0

I'm trying to create regex that will remove furigana (ruby) from Japanese words:

<ruby><rb>二度</rb><rp>(</rp><rt>にど</rt><rp>)</rp>と</ruby> //old string
二度と // new string

I created new = old.replace(/<rt>.*<\/rt>/,'').replace(/<rp>.*<\/rp>/,'').replace('<ruby><rb>','').replace('</rb></ruby>','') and it works... almost.

When there are multiple ruby tags, it doesn't work at desired:

<ruby><rb>息</rb><rp>(</rp><rt>いき</rt><rp>)</rp></ruby>を<ruby><rb>切</rb><rp>(</rp><rt>き</rt><rp>)</rp></ruby>らして
息らして //new string, using function above (wrong)
息を切らして //should be this

I'm very new to RegExp, so I'm not sure how to handle this one.

Panagiotis Kanavos
  • 120,703
  • 13
  • 188
  • 236
Lazar Ljubenović
  • 18,976
  • 10
  • 56
  • 91
  • I see you are trying to replace everything with the empty string so how are you getting `二度と` ? – Ibrahim Najjar Aug 22 '13 at 09:38
  • @Sniffer Not really, it should leave only content of ``rb`` in ``ruby`` and anything outside ``ruby``. – Lazar Ljubenović Aug 22 '13 at 09:39
  • @BenjaminGruenbaum Yes, non-regex is fine as long as it works.
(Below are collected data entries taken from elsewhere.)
-- ==== Sys2Proof/Tests/Slice0.lean ====
section
/-! SUPPORT. Tests: words written out from the encodings, one step each from the vectors of 95_test_vectors.md (named by
their ids), and for every statement with hypotheses a witness that meets them. -/

namespace Sys2Proof.Tests

open Sys2Proof Sys2Proof.Machine

/-- The reset state with `pc` and the bytes at `pc`. -/
def machineAt (pc : Byte) (bytes : List Byte) : State := placeBytes { State.reset with pc := pc } pc.toNat bytes

/-- The next state, or reset where there is none. -/
def after : Result → State
  | .next t => t
  | .fault _ => State.reset
  | .refused _ => State.reset

def completes : Result → Bool
  | .next _ => true
  | .fault _ => false
  | .refused _ => false

/-- The fault record a state stands in: cause, `at`, `info`. -/
def faultOf (s : State) : Option FaultRecord :=
  match s.status with
  | .faulted f => some f
  | .running => none
  | .halted => none

/-! ## Well-formedness: an ill-formed term for each register operand (30_encoding.md R41) -/

theorem test_wf_accepts : (Instr.ldi 7 255).wf = true ∧ (Instr.mul 0 7).wf = true ∧ Instr.halt.wf = true ∧
    Instr.ret.wf = true := by decide
theorem test_wf_refuses_ldi : (Instr.ldi 8 0).wf = false := by decide
theorem test_wf_refuses_one_operand : (Instr.prn 8).wf = false ∧ (Instr.push 8).wf = false ∧
    (Instr.pop 255).wf = false ∧ (Instr.jmp 8).wf = false ∧ (Instr.jeq 8).wf = false ∧ (Instr.jne 8).wf = false ∧
    (Instr.call 8).wf = false := by decide
theorem test_wf_refuses_first_of_two : (Instr.mul 8 0).wf = false ∧ (Instr.cmp 8 0).wf = false ∧
    (Instr.add 8 0).wf = false := by decide
theorem test_wf_refuses_second_of_two : (Instr.mul 0 8).wf = false ∧ (Instr.cmp 0 8).wf = false ∧
    (Instr.add 0 8).wf = false := by decide

/-! ## Decoding: every row's word, bits written from 30_encoding.md R40 and R43, the last byte leftmost -/

theorem test_decode_halt : decodeTableWord 8 0b00000001 = some .halt := by decide
theorem test_decode_ldi : decodeTableWord 24 0b000010010000000110000010 = some (.ldi 1 9) := by decide
theorem test_decode_prn : decodeTableWord 16 0b0000001001000111 = some (.prn 2) := by decide
theorem test_decode_mul : decodeTableWord 24 0b000000110000001010100010 = some (.mul 2 3) := by decide
theorem test_decode_cmp : decodeTableWord 24 0b000000110000001010100111 = some (.cmp 2 3) := by decide
theorem test_decode_push : decodeTableWord 16 0b0000011101000101 = some (.push 7) := by decide
theorem test_decode_pop : decodeTableWord 16 0b0000001101000110 = some (.pop 3) := by decide
theorem test_decode_jmp : decodeTableWord 16 0b0000001001010100 = some (.jmp 2) := by decide
theorem test_decode_jeq : decodeTableWord 16 0b0000001001010101 = some (.jeq 2) := by decide
theorem test_decode_jne : decodeTableWord 16 0b0000001101010110 = some (.jne 3) := by decide
theorem test_decode_call : decodeTableWord 16 0b0000000101010000 = some (.call 1) := by decide
theorem test_decode_ret : decodeTableWord 8 0b00010001 = some .ret := by decide
theorem test_decode_add : decodeTableWord 24 0b000000010000000010100000 = some (.add 0 1) := by decide

/-- DE1, DE2, DE4, and the ADD byte on the specified machine (DE3). -/
theorem test_decode_unrecognised : decode configDefault [0x00, 0, 0] = .error (.unrecognised 0x00) ∧
    decode configDefault [0xFF, 0, 0] = .error (.unrecognised 0xFF) ∧
    decode configDefault [0x83, 0, 1] = .error (.unrecognised 0x83) ∧
    decode configDefault [0xA0, 0, 1] = .error (.unrecognised 0xA0) := by decide
theorem test_decode_missing_operands : decode configDefault [0x82, 0] = .error (.missingOperand .ldi 1) ∧
    decode configDefault [0x47] = .error (.missingOperand .prn 0) ∧ decode configDefault [] = .error .noByte := by decide
theorem test_default_opcodes_distinct : configDefault.distinct = true ∧ configWithAdd.distinct = true := by decide

/-! ## A table word placed at reset runs as the first instruction -/

theorem test_fetch_word_runs_ldi : (after (step (State.reset.withFetchWord 24 0x080082))).reg 0 = 8 := by decide
theorem test_fetch_word_runs_add :
    step (State.reset.withFetchWord 24 0x0100A0) = exec (.add 0 1) (State.reset.withFetchWord 24 0x0100A0) ∧
    (after (step (State.reset.withFetchWord 24 0x0100A0))).pc = 3 := ⟨rfl, by decide⟩
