-- ==== Sys2Proof/Machine/ControlFlow.lean ====
section
/-! DEFINITION. Return, jump, call, the register and immediate skips, jump+offset
(41_control_flow.md R120 to R128), and the conditional SYS (30_encoding.md R81). PC is the address
of the instruction itself while it executes (10_state.md R27). -/

namespace Sys2Proof.Machine

/-- RET (R120): `PC <- popped + 2`; STACK_UNDERFLOW when SP = 0. -/
def execRet (u : Nibble) (s : State) : Out :=
  match s.pop with
  | none        => .next (s.raiseFatal .stackUnderflow (some (encode (.ret u))))
  | some (a, t) => .next (t.setPc (a + 2))

/-- JP (R121). -/
def execJp (nnn : Addr) (s : State) : Out := .next (s.setPc (zext16 nnn))

/-- CALL (R122): pushes the CALL's own address; STACK_OVERFLOW when SP = 16. -/
def execCall (nnn : Addr) (s : State) : Out :=
  match s.push s.pc with
  | none   => .next (s.raiseFatal .stackOverflow (some (encode (.call nnn))))
  | some t => .next (t.setPc (zext16 nnn))

/-- SE Vx, nn (R123). -/
def execSeImm (x : Nibble) (nn : Byte) (s : State) : Out := .next (s.skipIf (s.getV x == nn))

/-- SNE Vx, nn (R124). -/
def execSneImm (x : Nibble) (nn : Byte) (s : State) : Out := .next (s.skipIf (s.getV x != nn))

/-- SE Vx, Vy (R125). -/
def execSeReg (x y : Nibble) (s : State) : Out := .next (s.skipIf (s.getV x == s.getV y))

/-- SNE Vx, Vy (R126). -/
def execSneReg (x y : Nibble) (s : State) : Out := .next (s.skipIf (s.getV x != s.getV y))

/-- JP V0, nnn (R127): `PC <- nnn + V0 + 2`. -/
def execJpV0 (nnn : Addr) (s : State) : Out :=
  .next (s.setPc (zext16 nnn + byteToWord (s.getV 0) + 2))

/-- SYS (R81): nothing but `PC <- PC + 2`. -/
def execSys (s : State) : Out := .next s.advance

end Sys2Proof.Machine
end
It's JavaScript. – Lazar Ljubenović Aug 22 '13 at 09:43
  • Rather than trying to handle this using regexp, it's cleaner and easier to use the DOM APIs. –  Oct 14 '15 at 12:17
  • Your clarification *it should leave only content of rb in ruby and anything outside ruby* is not consistent with your stated desired output, which includes the と character. Actually, are you sure the と is valid markup? The spec says the content model for `` is `(rb, (rt | (rp, rt, rp)))`. –  Oct 14 '15 at 12:23

1 Answers1

1

Try to use

var newstring = oldstring.replace(/<rb>([^<]*)<\/rb>|<rp>[^<]*<\/rp>|<rt>[^<]*<\/rt>|<\/?ruby>/g, "$1");

The idea here is to capture rb tags content to put it in replacement pattern, rp and rt tags are removed with their content, and ruby tags are removed too.

Content between tags is described with [^<] (all that is not a <) since these tags (rb, rp, rt) can't be nested.

Casimir et Hippolyte
  • 88,009
  • 5
  • 94
  • 125